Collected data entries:
===============
/-- Meets the hypotheses of LineIsSampledByItsBitTiming: the last bit of a void frame. -/
theorem witness_edge_past_a_kept_end :
    activeSettings (pastVoid []) = some cfg ∧ (2 : Nat) = (if cfg.bitRate = 0 then 4 else if cfg.bitRate = 1 then 2 else 1) ∧
    (pastVoid []).link.state = .detached ∧ (pastVoid []).link.tracking = .inFrame 0 ∧ (pastVoid []).link.attempt = none ∧
    (pastVoid []).link.clock = { unit := 0, quantum := 13, resynced := false, driving := false } ∧
    ((pastVoid []).link.reception.map fun rx => rxFrame rx.bits) = some (.void []) := by
  refine ⟨?_, ?_, ?_, ?_, ?_, ?_, ?_⟩ <;> decide +kernel

/-- Meets the hypotheses of LineIsSampledByItsBitTiming: the Start bit of the frame after a void one. -/
theorem witness_edge_past_a_kept_end_in_the_next_frame :
    ((pastVoid (List.replicate 10 true ++ [false])).link.reception.map fun rx => rxFrame rx.bits) =
      some (.void (List.replicate 10 true ++ [false])) := by decide +kernel

/-- An own STATUS frame up to a dominant bit sampled where its Group sends a recessive one. -/
def errorKept (l : LinkState) (tec : Nat) : State :=
  let a : Attempt := { attempt2 with samples := (attempt2.sent.map SentBit.level).take 11 ++ [false] }
  { sendingStatus 0 with link := { (sendingStatus 0).link with state := l, tec := tec, attempt := some a } }

/-- Meets the hypotheses of LineIsSampledByItsBitTiming: an own bit error kept while ACTIVE. -/
theorem witness_kept_bit_error :
    (errorKept .active 91).link.tracking = .inFrame 0 ∧ (errorKept .active 91).link.reception = none ∧
    ((errorKept .active 91).link.attempt.map fun a => txCompare a.sent a.samples) = some (.bitError []) ∧
    (errorKept .active 91).link.state = .active ∧ (errorKept .active 91).link.tec < 92 ∧
    (errorKept .active 91).link.recv < 96 := by
  refine ⟨?_, ?_, ?_, ?_, ?_, ?_⟩ <;> decide +kernel

/-- Meets the hypotheses of LineIsSampledByItsBitTiming: an own bit error kept while PASSIVE. -/
theorem witness_kept_bit_error_passive :
    (errorKept .passive 77).link.tracking = .inFrame 0 ∧ (errorKept .passive 77).link.reception = none ∧
    ((errorKept .passive 77).link.attempt.map fun a => txCompare a.sent a.samples) = some (.bitError []) ∧
    (errorKept .passive 77).link.state = .passive ∧ 77 ≤ (errorKept .passive 77).link.tec ∧
    ((errorKept .passive 77).link.attempt.map fun a => rxFrame a.samples) = some .incomplete := by
  refine ⟨?_, ?_, ?_, ?_, ?_, ?_⟩ <;> decide +kernel

/-- Meets the hypotheses of LineTrackingTakesItsBits. -/
theorem witness_start_bit_stamps_the_frame :
    activeSettings (idle 5 running) = some cfg ∧
    (idle 5 running).link.tracking = .idle (5 : Nat) := by
  refine ⟨?_, ?_⟩ <;> decide +kernel

/-- Meets the hypotheses of LineTrackingTakesItsBits. -/
theorem witness_start_bit_stamps_the_frame_detached :
    activeSettings (idle 5 (detached 3 4)) = some cfg ∧
    (idle 5 (detached 3 4)).link.tracking = .idle (5 : Nat) := by
  refine ⟨?_, ?_⟩ <;> decide +kernel

/-- Meets the hypotheses of LineTrackingTakesItsBits. -/
theorem witness_reject_burst_takes_nothing :
    activeSettings (rejecting 4) = some cfg ∧ (rejecting 4).link.state = .active ∧
      (rejecting 4).link.tracking = .rejecting 4 ∧ ([true, false] : List Bool).length < 4 ∧
      (1 : Nat) ≤ 4 ∧ ([true, false, true, true] : List Bool).length = 4 := by
  refine ⟨?_, ?_, ?_, ?_, ?_, ?_⟩ <;> decide +kernel

/-- Meets the hypotheses of LineTrackingTakesItsBits. -/
theorem witness_ten_recessive_bits_reach_idle :
    activeSettings running = some cfg ∧
    running.link.state ≠ .detached ∧
    running.link.tracking = .waitingIdle (0 : Nat) := by
  refine ⟨?_, ?_, ?_⟩ <;> decide +kernel

/-- Meets the hypotheses of ReceivedFrameIsQueued. -/
theorem witness_received_frame_is_queued :
    activeSettings (receiving running) = some cfg ∧
    (receiving running).link.reception = some reception1 ∧
    rxFrame (reception1.bits ++ lineBits) = .received (frameOf 1 9 7 [1, 0, 0, 0]) [] ∧
    frameValid (frameOf 1 9 7 [1, 0, 0, 0]) = true ∧
    ((frameOf 1 9 7 [1, 0, 0, 0]).kind = 1 ∨ (frameOf 1 9 7 [1, 0, 0, 0]).kind = 2) ∧
    (routesOf cfg (frameOf 1 9 7 [1, 0, 0, 0])).any = true ∧
    (frameOf 1 9 7 [1, 0, 0, 0]).source ≠ cfg.address ∧
    (receiving running).queue.entries.length < 4 ∧
    (receiving running).link.state ≠ .detached := by
  refine ⟨?_, ?_, ?_, ?_, ?_, ?_, ?_, ?_, ?_⟩ <;> decide +kernel

/-- Meets the hypotheses of ReceivedFrameIsQueued. -/
theorem witness_received_frame_is_queued_place :
    activeSettings (receiving (passive running)) = some cfg ∧
    (receiving (passive running)).link.reception = some reception1 ∧
    rxFrame (reception1.bits ++ placeBits) = .received (frameOf 2 4 2 placeBytes1) [] ∧
    frameValid (frameOf 2 4 2 placeBytes1) = true ∧
    ((frameOf 2 4 2 placeBytes1).kind = 1 ∨ (frameOf 2 4 2 placeBytes1).kind = 2) ∧
    (routesOf cfg (frameOf 2 4 2 placeBytes1)).any = true ∧
    (frameOf 2 4 2 placeBytes1).source ≠ cfg.address ∧
    (receiving (passive running)).queue.entries.length < 4 ∧
    (receiving (passive running)).link.state ≠ .detached := by
  refine ⟨?_, ?_, ?_, ?_, ?_, ?_, ?_, ?_, ?_⟩ <;> decide +kernel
===============
In the entries above, which lines hold the word "pastVoid"? Copy them out.

Answer section –
    activeSettings (pastVoid []) = some cfg ∧ (2 : Nat) = (if cfg.bitRate = 0 then 4 else if cfg.bitRate = 1 then 2 else 1) ∧
    (pastVoid []).link.state = .detached ∧ (pastVoid []).link.tracking = .inFrame 0 ∧ (pastVoid []).link.attempt = none ∧
    (pastVoid []).link.clock = { unit := 0, quantum := 13, resynced := false, driving := false } ∧
    ((pastVoid []).link.reception.map fun rx => rxFrame rx.bits) = some (.void []) := by
    ((pastVoid (List.replicate 10 true ++ [false])).link.reception.map fun rx => rxFrame rx.bits) =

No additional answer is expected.